I once thought that Jeff Bezos would think of ways to revolutionize journalism at the WaPo. It turns out that the currently anonymous to me folks at Substack have the clue. So perhaps it’s my turn to start talking about engineering the next democracy. Long slog ahead.
I have rejoined the punks at 2600.la. It has been about 5 years since I was a regular.
I need a way to get race deprioritized in my head. It’s messing with my ability to think about other things. That means I need to settle a small contradiction.
I need to publish in this format, some of the old work on cyber democracy. That won’t be easy.
I need to write some formal proposal stuff. Damn.
A little background. I left the big enterprise software world to be a cloud guy and joined a sweat equity lifestyle company.
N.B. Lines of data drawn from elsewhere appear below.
-- ==== Sys2Proof/Laws/State.lean ====
section
/-! SUPPORT. What each update of the state leaves alone: one lemma per field per update. -/

namespace Sys2Proof.Machine

/-! ### `State.setCluster` -/

@[simp] theorem State.setCluster_tick (s : State) (cl : Nat) (c : Cluster) :
    (s.setCluster cl c).tick = s.tick := rfl
@[simp] theorem State.setCluster_fresh (s : State) (cl : Nat) (c : Cluster) :
    (s.setCluster cl c).fresh = s.fresh := rfl
@[simp] theorem State.setCluster_uidNext (s : State) (cl : Nat) (c : Cluster) :
    (s.setCluster cl c).uidNext = s.uidNext := rfl
@[simp] theorem State.setCluster_tokenNext (s : State) (cl : Nat) (c : Cluster) :
    (s.setCluster cl c).tokenNext = s.tokenNext := rfl
@[simp] theorem State.setCluster_agenda (s : State) (cl : Nat) (c : Cluster) :
    (s.setCluster cl c).agenda = s.agenda := rfl
@[simp] theorem State.setCluster_rotation (s : State) (cl : Nat) (c : Cluster) :
    (s.setCluster cl c).rotation = s.rotation := rfl
@[simp] theorem State.setCluster_patience (s : State) (cl : Nat) (c : Cluster) :
    (s.setCluster cl c).patience = s.patience := rfl
@[simp] theorem State.setCluster_cur (s : State) (cl : Nat) (c : Cluster) :
    (s.setCluster cl c).cur = s.cur := rfl
@[simp] theorem State.setCluster_others (s : State) (cl : Nat) (c : Cluster) :
    (s.setCluster cl c).others = s.others := rfl
@[simp] theorem State.setCluster_dies (s : State) (cl : Nat) (c : Cluster) :
    (s.setCluster cl c).dies = s.dies := rfl
@[simp] theorem State.setCluster_stackBases (s : State) (cl : Nat) (c : Cluster) :
    (s.setCluster cl c).stackBases = s.stackBases := rfl
@[simp] theorem State.setCluster_mem (s : State) (cl : Nat) (c : Cluster) :
    (s.setCluster cl c).mem = s.mem := rfl
@[simp] theorem State.setCluster_poison (s : State) (cl : Nat) (c : Cluster) :
    (s.setCluster cl c).poison = s.poison := rfl
@[simp] theorem State.setCluster_hostMem (s : State) (cl : Nat) (c : Cluster) :
    (s.setCluster cl c).hostMem = s.hostMem := rfl
@[simp] theorem State.setCluster_hostPoison (s : State) (cl : Nat) (c : Cluster) :
    (s.setCluster cl c).hostPoison = s.hostPoison := rfl
@[simp] theorem State.setCluster_l2 (s : State) (cl : Nat) (c : Cluster) :
    (s.setCluster cl c).l2 = s.l2 := rfl
@[simp] theorem State.setCluster_frames (s : State) (cl : Nat) (c : Cluster) :
    (s.setCluster cl c).frames = s.frames := rfl
@[simp] theorem State.setCluster_s2map (s : State) (cl : Nat) (c : Cluster) :
    (s.setCluster cl c).s2map = s.s2map := rfl
@[simp] theorem State.setCluster_parts (s : State) (cl : Nat) (c : Cluster) :
    (s.setCluster cl c).parts = s.parts := rfl
@[simp] theorem State.setCluster_regs (s : State) (cl : Nat) (c : Cluster) :
    (s.setCluster cl c).regs = s.regs := rfl
@[simp] theorem State.setCluster_biv (s : State) (cl : Nat) (c : Cluster) :
    (s.setCluster cl c).biv = s.biv := rfl
@[simp] theorem State.setCluster_walks (s : State) (cl : Nat) (c : Cluster) :
    (s.setCluster cl c).walks = s.walks := rfl
@[simp] theorem State.setCluster_faults (s : State) (cl : Nat) (c : Cluster) :
    (s.setCluster cl c).faults = s.faults := rfl
@[simp] theorem State.setCluster_reqs (s : State) (cl : Nat) (c : Cluster) :
    (s.setCluster cl c).reqs = s.reqs := rfl
@[simp] theorem State.setCluster_syscs (s : State) (cl : Nat) (c : Cluster) :
    (s.setCluster cl c).syscs = s.syscs := rfl
@[simp] theorem State.setCluster_pf (s : State) (cl : Nat) (c : Cluster) :
    (s.setCluster cl c).pf = s.pf := rfl
@[simp] theorem State.setCluster_cmds (s : State) (cl : Nat) (c : Cluster) :
    (s.setCluster cl c).cmds = s.cmds := rfl
@[simp] theorem State.setCluster_events (s : State) (cl : Nat) (c : Cluster) :
    (s.setCluster cl c).events = s.events := rfl
@[simp] theorem State.setCluster_boot (s : State) (cl : Nat) (c : Cluster) :
    (s.setCluster cl c).boot = s.boot := rfl
@[simp] theorem State.setCluster_link (s : State) (cl : Nat) (c : Cluster) :
    (s.setCluster cl c).link = s.link := rfl
@[simp] theorem State.setCluster_irqs (s : State) (cl : Nat) (c : Cluster) :
    (s.setCluster cl c).irqs = s.irqs := rfl
@[simp] theorem State.setCluster_sent (s : State) (cl : Nat) (c : Cluster) :
    (s.setCluster cl c).sent = s.sent := rfl
@[simp] theorem State.setCluster_arrivals (s : State) (cl : Nat) (c : Cluster) :
    (s.setCluster cl c).arrivals = s.arrivals := rfl
@[simp] theorem State.setCluster_inbound (s : State) (cl : Nat) (c : Cluster) :
    (s.setCluster cl c).inbound = s.inbound := rfl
We kicked ass, but then we got clobbered by COVID after surviving a lawsuit and two slow years. We successfully exited, but for a lot less that we might have. If only. If only. So I’m going to have to work at least 7 more years than I expected and that was the time I was expecting to do my own last big thing. I’m still dealing with this big kink in my life. It’s what I get for thinking big.
So in conclusion, I failed to realize that one needs to be a millionaire by age 35 and suffer the personality defects associated with that level of single-minded moolah-making. Only that will give one the breathing space later on in life, if one is inclined to be wise. The alternative balancing act is impressive, but…
Stick and move, stick and move...
Note in a bottle - it's good on the other side of that seven years, though. You can only really understand your life after you're done with most of it. You get something back that starts to feel like wisdom, if you have the God-given sense to listen to it.